The Governments of Zambia and Italy have taken a major step in advancing Zambia’s debt resolution programme by signing a bilateral debt restructuring agreement under the G20 Common Framework for Debt Treatment.

The agreement restructures a €94.6 million facility, originally contracted on 29 June 2018 with INTESA SANPAOLO, extending its final maturity from 2027 to 2043. This 16-year extension eases near-term debt obligations while aligning Zambia’s repayments with its medium-term fiscal consolidation plans.

From a sovereign debt management perspective, the deal enhances liquidity, smooths the country’s amortisation profile, reduces refinancing risk, and creates fiscal space for infrastructure investment and social sector support.

The agreement is part of Zambia’s broader restructuring journey following its 2020/2021 sovereign default, characterised by transparency, creditor coordination, and multilateral engagement with the IMF under the Extended Credit Facility and the Paris Club. Zambia has recommenced debt service payments on all completed agreements, including the Italy facility, demonstrating commitment to payment discipline and sovereign credibility.
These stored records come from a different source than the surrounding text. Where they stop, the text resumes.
-- ==== Sys2Proof/Machine/Coll.lean ====
section
/-! DEFINITION. Collectives (18 R474 to R490): loading a graph, running it, credits, chunks, the reduce stage, and the copy
engine's datapath that moves copies and chunks in turn. -/

namespace Sys2Proof.Machine

def State.cslot (s : State) (n : Nat) : CSlot := mgetD s.cslots n {}

def State.setCslot (s : State) (n : Nat) (c : CSlot) : State := { s with cslots := mset s.cslots n c }

def State.modCslot (s : State) (n : Nat) (f : CSlot → CSlot) : State := s.setCslot n (f (s.cslot n))

/-! ### Issue (R477, R478) -/

/-- A buffer base has one of the forms of R477. -/
def baseForm (b : W64) : Bool :=
  if b.getLsbD 63 then bitsOf b 21 42 == 0 else decide (b.toNat < 2 ^ 57)

def collTok (x : CollArgs) (is : Issue) (s : State) : Option Nat := tokOf is s x.stok

def collAlignErr (vas : List Nat) (n : Nat) (tok : Option Nat) : Option Nat :=
  match vas.find? (fun v => v % n != 0) with
  | some v => some v
  | none => tok.bind (fun t => if t % 16 != 0 then some t else none)

def collLoadBody (x : CollArgs) (is : Issue) (s : State) : Act :=
  let d := is.sv s x.sa
  let g := is.sv s x.sb
  let tok := collTok x is s
  if decide (2 ^ 57 ≤ d.toNat) || decide (2 ^ 57 ≤ g.toNat) then .trap .oprange (.same 0)
  else match collAlignErr [d.toNat, g.toNat] 64 tok with
    | some a => .trap .align (.same a)
    | none =>
      if tok.isNone && is.flag.isNone then .trap .noflag (.same 0)
      else
        let (o, s1) := s.fork is [d, g] (tok.map (fun t => (t, x.tsp))) false
        .next ((s1.tokStart o).modCslot x.slot.val (fun c => { c with loads := c.loads ++ [o.id] }))

def execCollLoad (x : CollArgs) (s : State) : Host.Outcome State Fault Refusal := runWord (.collLoad x) (collLoadBody x) s

def sopNum : SOp → Nat
  | .reg n => n.val
  | .special _ => 96

/-- The eight bases, SEQ and the grid's seed. -/
def collVals (x : CollArgs) (is : Issue) (s : State) : List W64 :=
  let seed := s.seedOf is.who
  (List.range 8).map (fun i => is.w.sreg (sopNum x.sa + i)) ++ [is.sv s x.sb, seed.extractLsb' 0 64, seed.extractLsb' 64 64]

def collRunBody (x : CollArgs) (is : Issue) (s : State) : Act :=
  let vals := collVals x is s
  let bases := vals.take 8
  let tok := collTok x is s
  if (vals.getD 8 0).extractLsb' 32 32 != 0 || bases.any (fun b => !baseForm b) then .trap .oprange (.same 0)
  else match collAlignErr (bases.map BitVec.toNat) 128 tok with
    | some a => .trap .align (.same a)
    | none =>
      if tok.isNone && is.flag.isNone then .trap .noflag (.same 0)
      else if 4 ≤ (s.cslot x.slot.val).queue.length then .hold s
      else
        let (o, s1) := s.fork is vals (tok.map (fun t => (t, x.tsp))) x.rel
        .next ((s1.tokStart o).modCslot x.slot.val (fun c => { c with queue := c.queue ++ [o.id] }))

def execCollRun (x : CollArgs) (s : State) : Host.Outcome State Fault Refusal := runWord (.collRun x) (collRunBody x) s

/-! ### COLL.LOAD (R480) -/

/-- A node from its 256 bits (R475). -/
def CNode.ofBits (d : BitVec 256) : CNode where
  succ := (List.range 4).map (fun i => bitsOf d (216 + 10 * i) 10)
  dep := bitsOf d 208 8
  chunk := bitsOf d 192 16
  step := bitsOf d 176 16
  peer := bitsOf d 158 18
  fmt := bitsOf d 152 6
  rm := bitsOf d 149 3
  redop := bitsOf d 147 2
  eld := d.getLsbD 146
  kind := bitsOf d 143 3
  dbuf := bitsOf d 140 3
  sbuf := bitsOf d 137 3
  doff := bitsOf d 80 48
  soff := bitsOf d 32 48
  len := bitsOf d 0 32

def CNode.recv (n : CNode) : Bool := n.kind == 1 || n.kind == 2
def CNode.moves (n : CNode) : Bool := decide (n.kind ≤ 2)
def CNode.mx (n : CNode) : Bool := decide (4 ≤ n.fmt)

/-- FMT as a number format: 0, 2, 3, or 4 to 9 for MX. -/
def collFmt (n : Nat) : Option NFC :=
  match n with
  | 0 => some .f32 | 2 => some .bf16 | 3 => some .f16 | 4 => some .e4m3 | 5 => some .e5m2 | 6 => some .e3m2
  | 7 => some .e2m3 | 8 => some .e2m1 | 9 => some .mxi8 | _ => none

/-- The fields a kind does not use are 0 (R475); bits [136:128] are reserved. -/
def nodeClean (d : BitVec 256) : Bool :=
  let n := CNode.ofBits d
  let z := fun (l : List Nat) => l.all (fun v => v == 0)
  bitsOf d 128 9 == 0 && (match n.kind with
    | 0 => z [n.rm, n.redop, n.dbuf, n.doff]
    | 1 => z [n.rm, n.redop, n.sbuf, n.soff] && !n.eld
    | 2 => !n.eld
    | 3 | 4 => z [n.peer, n.step, n.chunk, n.fmt, n.rm, n.redop, n.dbuf, n.doff] && !n.eld
    | 5 => z [n.peer, n.step, n.chunk, n.fmt, n.rm, n.redop, n.dbuf, n.doff, n.sbuf, n.soff, n.len] && !n.eld
    | _ => false)

/-- The ranges and alignments of R475 and R476 for one node. -/
def nodeRanges (n : CNode) : Bool :=
  decide (n.kind ≤ 5) && decide (n.redop ≤ 2) && (collFmt n.fmt).isSome && decide (n.rm ≤ 4) &&
  (if n.moves then
    let a := if n.mx then 128 else ((collFmt n.fmt).bind plainBytes).getD 1
    n.soff % a == 0 && n.doff % a == 0 && n.len % 128 == 0 && decide (128 ≤ n.len) && decide (n.len ≤ 65536)
   else if n.kind ≤ 4 then n.soff % 8 == 0 else true)

def peerPod (e : W32) : Nat := bitsOf e 10 8
def peerAcc (e : W32) : Nat := bitsOf e 0 10
def peerSlot (e : W32) : Nat := bitsOf e 18 6

/-- Take away nodes that nothing left precedes; a graph without a cycle loses all of them. -/
def peel (ns : List CNode) : Nat → List Nat → List Nat
  | 0, left => left
  | k + 1, left =>
    let named := left.flatMap (fun i => ((ns[i]?).getD {}).succ)
    peel ns k (left.filter (fun i => named.contains i))

def nodeKeys (ns : List CNode) (f : CNode → Bool) : List (Nat × Nat × Nat) :=
  (ns.filter f).map (fun n => (n.peer, n.step, n.chunk))

/-- R476. -/
def graphOk (bits : List (BitVec 256)) (peers : List W32) (pod : Nat) : Bool :=
  let ns := bits.map CNode.ofBits
  let k := ns.length
  let succs := ns.flatMap (fun n => n.succ.filter (fun x => x != 0x3FF))
  let sends := nodeKeys ns (fun n => n.kind == 0)
  let recvs := nodeKeys ns CNode.recv
  bits.all nodeClean && ns.all nodeRanges && succs.all (fun x => decide (x < k)) &&
  ns.zipIdx.all (fun e => e.1.dep == succs.count e.2) && (peel ns k (List.range k)).isEmpty &&
  sends.eraseDups.length == sends.length && recvs.eraseDups.length == recvs.length &&
  ns.all (fun n => !n.moves || (match peers[n.peer]? with
    | some e => peerPod e == pod
    | none => false))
Beyond financial restructuring, the agreement signals a shift in Zambia–Italy relations from creditor engagement to a forward-looking development partnership. Key milestones include Italy designating Zambia as a priority country for development cooperation in June 2024, pledging €300 million towards the Lobito Corridor in July 2024, and Zambia’s inclusion in Italy’s Mattei Plan for Africa in February 2026.
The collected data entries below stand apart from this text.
-- ==== Sys2Proof/Machine/HostCmd.lean ====
section
/-! DEFINITION. Requests from outside the module (01 R22, 18 R469 to R473), the base dies and their commands (06 R166 to R173),
and the stream, invalidation and context commands of the host (R421, R518, R519). -/

namespace Sys2Proof.Machine

/-! ### Requests for device memory -/

/-- Device memory of this module. -/
def inDev (pa n : Nat) : Bool := decide (0 < n) && decide (pa + n ≤ devTop)

/-- The line may be held by the host from now on (R473). -/
def State.hostHolds (s : State) (pa n : Nat) : State :=
  { s with mem := { s.mem with hostHeld := (linesOf pa n).foldl (fun m l => mset m l ()) s.mem.hostHeld } }

/-- The poisoned sectors of a range. -/
def State.badSectors (s : State) (pa n : Nat) : List Nat := (sectorsOf pa n).filter (fun k => s.physPoison (32 * k) 32)

/-- A write of the host's own, whose copies it keeps; every other write asks for them back (R473). -/
def State.hostWrite (s : State) (pa : Nat) (bs : List Byte) : State :=
  let held := (linesOf pa bs.length).filter (fun l => mhas s.mem.hostHeld l)
  let t := ({ s with mem := { s.mem with hostHeld := s.mem.hostHeld.filter (fun e => !held.contains e.1) } } : State).physWrite pa bs {}
  { t with mem := { t.mem with hostHeld := held.foldl (fun m l => mset m l ()) t.mem.hostHeld } }

/-- A line request carries the side band (R471). Read poison goes to the requester (R89). -/
def State.serveRequest (s : State) (q : MemReq) (host : Bool) : State :=
  match q with
  | .read pa n =>
    if !inDev pa n then s
    else
      let t := s.touch pa n {}
      let u := t.emit (.readData (t.physRead pa n) (t.badSectors pa n))
      if host then u.hostHolds pa n else u
  | .write pa bs => if !inDev pa bs.length then s else if host then s.hostWrite pa bs else s.physWrite pa bs {}
  | .readLine pa =>
    if !inDev pa 128 || pa % 128 != 0 then s
    else
      let t := s.touch pa 128 {}
      (t.emit (.readData (t.physRead pa 128) (t.badSectors pa 128))).emit (.oldValue (t.sideRead (pa / 128)) (t.sidePoison (pa / 128)))
  | .writeLine pa d sb =>
    if !inDev pa 128 || pa % 128 != 0 then s
    else ((s.physWrite pa (toLe 128 d.toNat) {}).sideWrite (pa / 128) sb).sideMark (pa / 128) false
  | .atomic pa op t d c =>
    let n := t.width / 8
    if !inDev pa n || pa % n != 0 then s
    else
      let (v, bad, u) := s.atomAt (.phys pa) op t (d.toNat % 2 ^ t.width) (c.toNat % 2 ^ t.width) {}
      u.emit (.oldValue (BitVec.ofNat 64 v) bad)

/-- CXL.mem knows reads and writes only; atomics and side bands do not come from the host (R473). -/
def hostForm : MemReq → Bool
  | .read _ _ | .write _ _ => true
  | _ => false

def execHostMemRequest (q : MemReq) (s : State) : Host.Outcome State Fault Refusal :=
  .next (if hostForm q then s.serveRequest q true else s)

def execUalRemoteRequest (q : MemReq) (s : State) : Host.Outcome State Fault Refusal := .next (s.serveRequest q false)

/-! ### Ports -/

def State.setPort (s : State) (p : Nat) (up : Bool) : State :=
  let (_, retx, llr) := mgetD s.regs.ports p (false, 0, 0)
  { s with regs := { s.regs with ports := mset s.regs.ports p (up, retx, llr) }, linkReqs := if up then s.linkReqs.filter LinkReq.failed else s.linkReqs }

def execUalPortDown (port : Fin 18) (s : State) : Host.Outcome State Fault Refusal := .next (s.setPort port.val false)

def execUalPortUp (port : Fin 18) (s : State) : Host.Outcome State Fault Refusal := .next (s.setPort port.val true)

def execLinkLevelRetry (port : Fin 18) (s : State) : Host.Outcome State Fault Refusal :=
  let (up, retx, llr) := mgetD s.regs.ports port.val (false, 0, 0)
  .next { s with regs := { s.regs with ports := mset s.regs.ports port.val (up, retx, llr + 1) } }

/-- The host takes a line of its own memory, and may have written it (R22). -/
def State.snoop (s : State) (line : Nat) (data : Option (BitVec 1024)) : State :=
  if !isHostPa (128 * line) then s
  else
    let m := { s.mem with present := mdel s.mem.present line }
    match data with
    | none => { s with mem := m }
    | some d => { s with mem := { m with
        cells := Memory.write m.cells (128 * line) (toLe 128 d.toNat)
        poison := m.poison.filter (fun e => e.1 / 4 != line) } }

def execCxlCacheSnoop (line : Nat) (data : Option (BitVec 1024)) (s : State) : Host.Outcome State Fault Refusal :=
  .next (s.snoop line data)

/-! ### BASE_DIE_REQUEST (R162, R163, R166 to R168) -/

/-- A line leaves the L2 by a request to its base die (R166). -/
def State.evictLine (s : State) (line : Nat) : State :=
  let q := s.capture (128 * line) true
  let t := s.codeLine line
  { t with mem := { t.mem with bdq := t.mem.bdq ++ [q] } }

/-- The oldest request is complete (R170). -/
def State.finishRequest (s : State) : State :=
  match s.mem.bdq with
  | [] => s
  | q :: r => ({ s with mem := { s.mem with bdq := r } } : State).releaseGen q

def State.baseDie (s : State) (e : BdEvent) : State :=
  match e with
  | .acceptRead sec =>
    if s.mem.inL2 sec || !isDev (32 * sec) then s
    else
      let q := s.capture (32 * sec) false
      ({ s with mem := { s.mem with bdq := s.mem.bdq ++ [q] } } : State).touchSector sec {} [sec / 4]
  | .acceptWrite sec => if mhas s.mem.present (sec / 4) && isDev (32 * sec) then s.evictLine (sec / 4) else s
  | .finish => s.finishRequest

def execBaseDieRequest (e : BdEvent) (s : State) : Host.Outcome State Fault Refusal := .next (s.baseDie e)

/-! ### Compression commands (R169 to R173) -/

def State.endCx (s : State) (errc : Nat) : State := { s with regs := { s.regs with cxCmd := none, cxErrc := errc } }

/-- A slot takes a new table: the current generation becomes the retained one. -/
def CodeSlot.install (c : CodeSlot) (t : List Nat) : CodeSlot :=
  { gen := some (c.gen.elim 0 (fun g => (g + 1) % 16)), table := t, oldGen := c.gen, oldTable := if c.gen.isSome then c.table else [] }

def State.setSlot (s : State) (n : Nat) (c : CodeSlot) : State := { s with mem := { s.mem with slots := mset s.mem.slots n c } }

def State.tableSlot (s : State) (n : Nat) : CodeSlot := mgetD s.mem.slots n {}

/-- Validate the image; install it, or let it wait for the retained generation to drain. No ERRC of R172 names an image that is
poisoned or damaged: it ends with ERRC 3, the model's choice (log entry 91). -/
def State.loadSlot (s : State) (slot : Nat) : State :=
  let pa := s.regs.cxaddr0.toNat
  let c := s.tableSlot slot
  if c.pending.isSome then s
  else if pa % 128 != 0 || !inDev pa 128 then s.endCx 2
  else
    let t := s.touch pa 128 {}
    let img := tableOfImage (t.physRead pa 128)
    if t.physPoison pa 128 || !tableValid img then t.endCx 3
    else if c.oldGen.isSome then t.setSlot slot { c with pending := some img }
    else (t.setSlot slot (c.install img)).endCx 0

def execCxcmdLoadslot (s : State) : Host.Outcome State Fault Refusal :=
  .next (match s.regs.cxCmd with
    | some (1, slot, _, _) => s.loadSlot slot
    | _ => s)

/-- The retained generation of a slot has no request left: it is dropped, and a waiting table becomes current. -/
def State.drainSlot (s : State) (n : Nat) : State :=
  let c := s.tableSlot n
  if (c.oldGen.isNone && c.pending.isNone) || c.oldGen.any (holdsGen s.mem.bdq n) then s
  else
    let c1 := { c with oldGen := none, oldTable := [] }
    match c.pending with
    | none => s.setSlot n c1
    | some t => (s.setSlot n { c1.install t with pending := none }).endCx 0

def execSlotGenerationInstall (slot : Fin 64) (s : State) : Host.Outcome State Fault Refusal := .next (s.drainSlot slot.val)

/-- A stored sector of a frame as RECODE decodes it: its bytes, or that it is poisoned or damaged (R168, R173); a sector marked
before is not logged again (R461). The L2's copy of a sector stays as it is, and so do the frame's lines in the L2 (`keep`); of a
sector stored raw that the L2 holds, the stored bytes are those of its copy. -/
def State.recodeSector (s : State) (pa : Nat) : State × Bool × List Byte :=
  let held := s.mem.inL2 (pa / 32)
  match s.baseRead pa with
  | .ok none => (s, !held && mhas s.mem.poison (pa / 32), s.physRead pa 32)
  | .ok (some bs) => (s, false, bs)
  | .error none => (s, true, s.physRead pa 32)
  | .error (some d) =>
    let t := if held then s else s.poisonSector (pa / 32)
    (if mhas s.mem.poison (pa / 32) then t
     else t.postErr (errCluster {} pa false) 3 d.sub (BitVec.ofNat 64 pa) {} 0 (linesOf (pa / 4096 * 4096) 4096), true, s.physRead pa 32)

def State.isDamaged (s : State) (pa : Nat) : Bool := match s.baseRead pa with | .error (some _) => true | _ => false

/-- Write one frame anew (R173). -/
def State.recodeFrame (s : State) (n slot fmt : Nat) : State :=
  let bad := (List.range 128).any (fun i => s.isDamaged (4096 * n + 32 * i))
  let c := s.tableSlot slot
  let gen := c.gen.getD 0
  let new : Frame := if fmt = 0 then {} else { fmt := fmt, slot := slot, gen := gen, draw := s.fresh }
  let q := s.capture (4096 * n) true
  let u := s.holding (if q.fmt = 0 then [] else [q]) (fun s0 =>
    let (t, f) := (List.range 128).foldl (fun (acc : State × Frame) i =>
      let (u, psn, bs) := acc.1.recodeSector (4096 * n + 32 * i)
      let v := if psn || u.mem.inL2 (128 * n + i) then u else u.rawWrite (4096 * n + 32 * i) bs
      (v, acc.2.setEntry i (storeSector fmt (some c.table) bs psn))) (s0, new)
    t.setFrame n f)
  { u with fresh := u.fresh + 1, regs := { u.regs with cxPos := u.regs.cxPos + 1, cxDone := u.regs.cxDone + 1, cxErrc := if bad then 4 else u.regs.cxErrc } }

/-- One frame of a RECODE; its first also makes the checks. Where several ERRC of R172 apply the lowest is reported, and CXADDR0 is
read anew at each frame: both are the model's choice (log entry 91). -/
def State.recode (s : State) (slot fmt cntm1 : Nat) : State :=
  let pa := s.regs.cxaddr0.toNat
  let i := s.regs.cxPos
  if i = 0 && decide (18 < fmt) then s.endCx 1
  else if i = 0 && (pa % 4096 != 0 || !inDev pa (4096 * (cntm1 + 1))) then s.endCx 2
  else if i = 0 && fmt != 0 && (s.tableSlot slot).gen.isNone then s.endCx 3
  else
    let t := s.recodeFrame (pa / 4096 + i) slot fmt
    if i = cntm1 then t.endCx t.regs.cxErrc else t

def execCxcmdRecode (s : State) : Host.Outcome State Fault Refusal :=
  .next (match s.regs.cxCmd with
    | some (2, slot, fmt, n) => s.recode slot fmt n
    | _ => s)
The partnership focuses on high-impact sectors where Italian expertise complements Zambia’s development priorities. Cooperation will cover energy transition through renewable technologies, agribusiness value-chain development, infrastructure improvements in roads, railways, and dams, and industrial upgrading to enhance productivity and job creation.

H.E. Enrico De Agostini, Ambassador of Italy to Zambia, highlighted Italy’s “human-centred” approach to debt sustainability, stressing that sustainable debt outcomes underpin long-term development and investment confidence.

The agreement sends three key signals: it validates the operational effectiveness of the G20 Common Framework, supports Zambia’s macroeconomic recovery by easing debt burdens, and catalyses a shift from debt restructuring to investment, unlocking trade, infrastructure financing, and private sector participation.

The Zambian Government reaffirmed its commitment to honour all restructured obligations, maintain transparent creditor engagement, and ensure that future borrowing aligns with the Parliamentary-approved Annual Borrowing Plan, securing fiscal discipline and national development priorities.

The Italy–Zambia agreement is more than a restructuring milestone; it represents a strategic pivot from crisis management to sustained economic growth, underpinned by credibility, cooperation, and long-term investment.